▶ Task to carry out
Scan the records below. Copy every line in which the word "lines" appears.

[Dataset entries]
/-- The miss that brings the miss count to the miss limit, with a beacon or without, takes the ring to BROKEN,
with every exchange and refresh dropped: the cycle that carries a dropped attempt no longer awaits its reply,
and every other record of an awaited cycle stays. The break position is the beacon's origin, or 16 when there is
no beacon and it was 0. A turnover in flight is abandoned, with its tickets merged into the batch, its differing
entries members of it and no outgoing view; the views staged and in force stay. The nodes that a verification
round has not yet concluded, if READY, become STALE. Each port is posted NODE_STATE for these nodes, then
RING_STATE with BROKEN and MISSES, and RING_DOWN is raised (R142, R105). The gap counters are raised as at any
miss, and no port changes otherwise. -/
def Obligations.MissLimitBreaksRing : Prop :=
  ∀ (s : State) (r : CycleRecord) (rest : List CycleRecord) (c : Instr) (origin : Option (Fin 17)),
    s.ring.state = .running → s.ring.sent = r :: rest → s.ring.missLimit ≤ s.ring.misses + 1 →
    missedBy c origin →
    (∀ x, s.control.exchange = some x → x.user = .verification ∨ x.user = .refresh ∨
      x.user = .distribution ∧ s.turnover.inFlight = true) →
    s.nodes.procedure.left.Nodup →
    let brk : Fin 17 := origin.getD (if s.ring.breakPos = 0 then 16 else s.ring.breakPos)
    ∃ t, exec c s = .next t ∧ s.leavesGaps t r ∧
      s.leavesRunning t rest s.nodes.procedure.left
        { s.ring with
          state := .broken, sent := s.sentWithoutAttempt rest, misses := s.ring.misses + 1
          heal := 0, healOdd := false, breakPos := brk
          beaconed := if origin = none then s.ring.beaconed else r.count :: s.ring.beaconed }
        (.ringState .broken brk .misses)

/-- A good return of a cycle that carries no outstanding attempt, its mark in the window of its cycle, in every
ring state in which cycles are sent. In RUNNING it sets the miss count and the break position to 0, and the
shape-mismatch count to 0 when its hop count is the node count, or else, the first in a row, to 1; in BROKEN,
below the heal count, it raises the heal run; in QUIETING, NUMBERING, IDENTIFYING and HALTED it changes no
counter. A known L follows it when it is more than 4 bit cells off. A listed ATTACHED port with room gets one
record of the slot, with its gap count, and its gap counter becomes 0. The retired plan is kept with its
delivery table while a cycle of its epoch is still awaited, and discarded once none is (by epoch: log 25). In
DISTRIBUTING an OPEN work item that stands first with its node not READY is SKIPPED (log 11). -/
def Obligations.GoodReturnIsDelivered : Prop :=
  ∀ (s : State) (r : CycleRecord) (rest : List CycleRecord) (plan : Plan) (lines : DeliveryTable)
    (pl : Placement) (octets : List Byte) (cell : Nat) (g : Ring) (q : Port) (x : Record),
    s.ring.state ≠ .off → s.ring.sent = r :: rest → s.ring.hears r cell →
    s.returnsGood r rest (fun d => d = cell) octets (.returnEvaluation cell ⟨octets, []⟩) g →
    s.decidesNothing r →
    s.planFor r.epoch = some (plan, lines) → plan.layouts.get (pageOf r.count) = [pl] →
    (listedPorts lines pl.stream).Nodup → q ∈ listedPorts lines pl.stream →
    (s.port q).attached = true →
    slotTag (octetAt octets (24 + pl.offset)) = epochTag r.epoch →
    slotValidity (octetAt octets (24 + pl.offset)) ≠ .void →
    x = { stream := pl.stream, validity := slotValidity (octetAt octets (24 + pl.offset)),
          sequence := slotSequence (octetAt octets (24 + pl.offset)), cycle := r.count,
          gap := (s.port q).gaps.get pl.stream,
          payload := (octets.drop (25 + pl.offset)).take (pl.length - 1) } →
    occupancy (s.port q).delivery + x.size ≤ 4096 →
    ∃ t, exec (.returnEvaluation cell ⟨octets, []⟩) s = .next t ∧
      t = { s with
            ports := t.ports, turnover := t.turnover
            ring :=
              { g with
                latency := s.ring.latency.map fun l =>
                  if l ≤ cell - r.start + 4 ∧ cell - r.start ≤ l + 4 then l else cell - r.start }
            plans := { s.plans with retired := t.plans.retired }
            mover := { s.mover with retiredDelivery := t.mover.retiredDelivery } } ∧
      s.goesOn t s.turnover.work false ∧ s.retiresAfter t rest ∧
      (t.port q).delivery = (s.port q).delivery ++ [x] ∧
      t.port q =
        { s.port q with
          delivery := (t.port q).delivery, events := (t.port q).events
          gaps := (s.port q).gaps.set pl.stream 0 } ∧
      ((s.port q).events.threshold ≤ occupancy (t.port q).delivery →
        ((t.port q).events.kinds.get 5).pending = true) ∧
      ∀ p, p ∉ listedPorts lines pl.stream → t.port p = s.port p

▶ Expected answer
  ∀ (s : State) (r : CycleRecord) (rest : List CycleRecord) (plan : Plan) (lines : DeliveryTable)
    s.planFor r.epoch = some (plan, lines) → plan.layouts.get (pageOf r.count) = [pl] →
    (listedPorts lines pl.stream).Nodup → q ∈ listedPorts lines pl.stream →
      ∀ p, p ∉ listedPorts lines pl.stream → t.port p = s.port p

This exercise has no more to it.